Saved entries:
/-! ### Requests (spec/11 R198, R199) -/

/-- A request that reaches its owner is answered with what the owner answers (R199). -/
theorem serve_of_reaches {p : Port} {perm : Permission} {s : State} (h : reaches p perm s)
    (owner : State → State × Reply) : serve p perm owner s = answer p (owner s).2 (owner s).1 := by
  obtain ⟨h1, h2, h3⟩ := h
  unfold holdBars at h2
  have h4 : (if perm.acting = true then wakeUp (requestCause p) s else s) = s := by
    split
    · next ha => simp [wakeUp, h3 ha]
    · rfl
  unfold serve
  rw [if_neg (by simp [h1]), if_neg h2, if_neg (by intro hh; exact h3 hh.1 hh.2.1)]
  simp only [h4]

/-- A port read back from an update of the ports. -/
@[simp] theorem Ports.get_set_same (x : Ports) (p : Port) (y : PortState) : (x.set p y).get p = y := by
  cases p <;> rfl

@[simp] theorem Ports.get_set_other (x : Ports) {p q : Port} (y : PortState) (h : q ≠ p) :
    (x.set p y).get q = x.get q := by
  cases p <;> cases q <;> first | rfl | exact absurd rfl h

@[simp] theorem Ports.set_hold (x : Ports) (p : Port) (y : PortState) : (x.set p y).hold = x.hold := by
  cases p <;> rfl

/-- An answer goes behind the answers still to be sent on its port, carries the LOST flag and clears it; nothing else
of the port and of the part changes (R198). -/
theorem answer_spec (p : Port) (r : Reply) (s : State) :
    ((answer p r s).ports.get p).answers =
        (s.ports.get p).answers ++ [⟨r.status, (s.ports.get p).lost, r.gap, r.records, r.payload⟩] ∧
      ((answer p r s).ports.get p).lost = false ∧
      ((answer p r s).ports.get p).receiver = (s.ports.get p).receiver ∧
      ((answer p r s).ports.get p).buffer = (s.ports.get p).buffer ∧
      (∀ q, q ≠ p → (answer p r s).ports.get q = s.ports.get q) ∧ (answer p r s).ports.hold = s.ports.hold ∧
      { answer p r s with ports := s.ports } = s := by
  simp only [answer, onPort, State.onPorts, Ports.get_set_same, Ports.set_hold, true_and, and_true]
  intro q hq
  exact Ports.get_set_other _ _ hq

/-! ### Notices and faults (spec/10 R186 to R193) -/

theorem NoticeKind.bit_inj {k l : NoticeKind} (h : k.bit = l.bit) : k = l := by
  cases k <;> cases l <;> first | rfl | exact absurd h (by decide)

/-- Raising adds 1 to the kind's count, held to 15, and leaves every other count (R186). -/
@[simp] theorem NoticeSet.count_raise (n : NoticeSet) (k l : NoticeKind) :
    (n.raise k).count l = if l = k then min 15 (n.count l + 1) else n.count l := by
  simp only [NoticeSet.count, NoticeSet.raise]
  split
  · next h => subst h; simp
  · next h =>
    have : k.bit.val ≠ l.bit.val := fun e => h (NoticeKind.bit_inj (Fin.ext e)).symm
    simpa using Vector.getElem_set_ne _ _ this

@[simp] theorem NoticeSet.mask_raise (n : NoticeSet) (k : NoticeKind) : (n.raise k).mask = n.mask := rfl

/-- A kind raised on every port. -/
@[simp] theorem raiseAll_count (k l : NoticeKind) (s : State) (p : Port) :
    ((raiseAll k s).notes.get p).count l =
      if l = k then min 15 ((s.notes.get p).count l + 1) else (s.notes.get p).count l := by
  cases p <;> simp [raiseAll, State.onNotes, Notes.get]

/-- Raising touches the three sets alone. -/
theorem raiseAll_leaves (k : NoticeKind) (s : State) :
    (raiseAll k s).notes.conditions = s.notes.conditions ∧ (raiseAll k s).notes.log = s.notes.log ∧
      (raiseAll k s).notes.standing = s.notes.standing ∧ (raiseAll k s).notes.ring = s.notes.ring ∧
      (raiseAll k s).notes.next = s.notes.next ∧ { raiseAll k s with notes := s.notes } = s :=
  ⟨rfl, rfl, rfl, rfl, rfl, rfl⟩

/-- A kind raised on one port leaves the other ports' sets. -/
@[simp] theorem raiseOn_count (p q : Port) (k l : NoticeKind) (s : State) :
    ((raiseOn p k s).notes.get q).count l =
      if q = p ∧ l = k then min 15 ((s.notes.get q).count l + 1) else (s.notes.get q).count l := by
  cases p <;> cases q <;> simp [raiseOn, State.onNotes, Notes.get, Notes.set]

/-- A logged fault is appended with the running phase's tag, the detail and the operating minute, the oldest of four
leaving, and raises FAULT on every port and nothing else (R191, R192). -/
theorem logFault_spec (code : FaultCode) (source : FaultSource) (detail : Option Int) (s : State) :
    (logFault code source detail s).notes.log.getLast? = some ⟨code, source, runningTag s, detail, s.store.minutes⟩ ∧
      (s.notes.log.length < 3 → (logFault code source detail s).notes.log =
        s.notes.log ++ [⟨code, source, runningTag s, detail, s.store.minutes⟩]) ∧
      (s.notes.log.length = 3 → (logFault code source detail s).notes.log =
        s.notes.log.tail ++ [⟨code, source, runningTag s, detail, s.store.minutes⟩]) ∧
      (∀ p k, ((logFault code source detail s).notes.get p).count k =
        if k = .fault then min 15 ((s.notes.get p).count k + 1) else (s.notes.get p).count k) ∧
      (logFault code source detail s).notes.standing = s.notes.standing ∧
      { logFault code source detail s with notes := s.notes } = s := by
  have hlog : ∀ x : List FaultRecord, ∀ r, (appendLog x r).getLast? = some r := by
    intro x r
    simp only [appendLog]
    rw [List.getLast?_drop, if_neg (by simp only [List.length_append, List.length_singleton]; omega)]
    exact List.getLast?_concat
  refine ⟨hlog _ _, ?_, ?_, ?_, rfl, rfl⟩
  · intro h
    have : (s.notes.log.length + 1) - 3 = 0 := by omega
    simp [logFault, raiseAll, State.onNotes, appendLog, this]
  · intro h
    have : (s.notes.log.length + 1) - 3 = 1 := by omega
    simp [logFault, raiseAll, State.onNotes, appendLog, this]
    rw [List.tail_append_of_ne_nil]
    intro e; simp [e] at h
  · intro p k
    cases p <;> simp [logFault, Notes.get, State.onNotes, raiseAll]

/-- A port's attention line is asserted exactly while its set holds a kind of its mask (R189). -/
theorem attention_iff (s : State) (p : Port) : attention s p = true ↔
    ∃ k : NoticeKind, (s.notes.get p).count k ≠ 0 ∧ (s.notes.get p).mask.getLsbD k.bit.val = true := by
  have hsurj : ∀ i : Fin 18, ∃ k : NoticeKind, k.bit = i := by
    intro i
    have h : ∀ i : Fin 18, i ∈ [NoticeKind.phaseDone, .programEnd, .startRefused, .noWater, .resEmptyD, .resEmptyR,
        .regenDone, .fault, .woke, .settingChanged, .powerReturn, .storeLost, .leak, .overfill, .inhibit, .saltEmpty,
        .resLowD, .resLowR].map NoticeKind.bit := by decide
    obtain ⟨k, -, hk⟩ := List.mem_map.1 (h i)
    exact ⟨k, hk⟩
  simp only [attention, List.any_eq_true, Bool.and_eq_true, decide_eq_true_eq, NoticeSet.count]
  constructor
  · rintro ⟨i, -, h⟩
    obtain ⟨k, rfl⟩ := hsurj i
    exact ⟨k, h⟩
  · rintro ⟨k, h⟩
    exact ⟨k.bit, by simp, h⟩

/-! ### Checkpoints (spec/09 R173, R178 to R180) -/

/-- A trigger begins a write of the image as it stands, or sets AGAIN. -/
theorem trigger_idle (s : State) (hw : s.store.writing = none) (hp : powerFailing s = false) :
    trigger s = beginWrite (freshWaiting s) s := by
  simp [trigger, hw, hp]

theorem trigger_again (s : State) (h : s.store.writing ≠ none ∨ powerFailing s = true) :
    trigger s = s.onStore (fun t => { t with again := true }) := by
  have : (s.store.writing.isSome || powerFailing s) = true := by
    rcases h with h | h
    · simp [Option.isSome_iff_ne_none.2 h]
    · simp [h]
  simp [trigger, this]

/-- The image takes every item of Table 9-1 as it stands; with FRESH_RESIN, C equal to Cfull and the brine-charged flag
clear (R173, R178, R184). -/
theorem formImage_spec (s : State) (fresh : Bool) :
    (formImage fresh s).c = (if fresh then s.cal.cfull else s.soft.c) ∧
      (formImage fresh s).charged = (!fresh && s.soft.charged) ∧
      (formImage fresh s).sequence + 1 = s.notes.next ∧ (formImage fresh s).settings = s.cal ∧
      ((formImage fresh s).programMark = true ↔
        s.prog.state = .running ∨ s.prog.state = .cancelling ∨ s.prog.state = .faulted) := by
  refine ⟨rfl, ?_, ?_, rfl, ?_⟩
  · cases fresh <;> rfl
  · simp [formImage, BitVec.sub_add_cancel]
  · simp only [formImage, programMark]
    cases s.prog.state <;> simp

/-! ### Stages and their work (spec/01 R4, R21, R22, spec/03 R59, R66) -/

/-- A running phase is the phase the program holds, with the head of its queue, in RUNNING (R4). -/
theorem runningPhase_parts {s : State} {r : PhaseRecord} {ph : RunningPhase} (h : runningPhase s = some (r, ph)) :
    s.prog.state = .running ∧ s.prog.phase = some ph ∧ ∃ rest, s.prog.queue = r :: rest := by
  revert h
  simp only [runningPhase]
  split <;> simp_all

» ABOUT THIS TASK:
Where a line of the records holds the word "first", copy that line.

» RESULT:
  cases p <;> cases q <;> first | rfl | exact absurd rfl h
  cases k <;> cases l <;> first | rfl | exact absurd h (by decide)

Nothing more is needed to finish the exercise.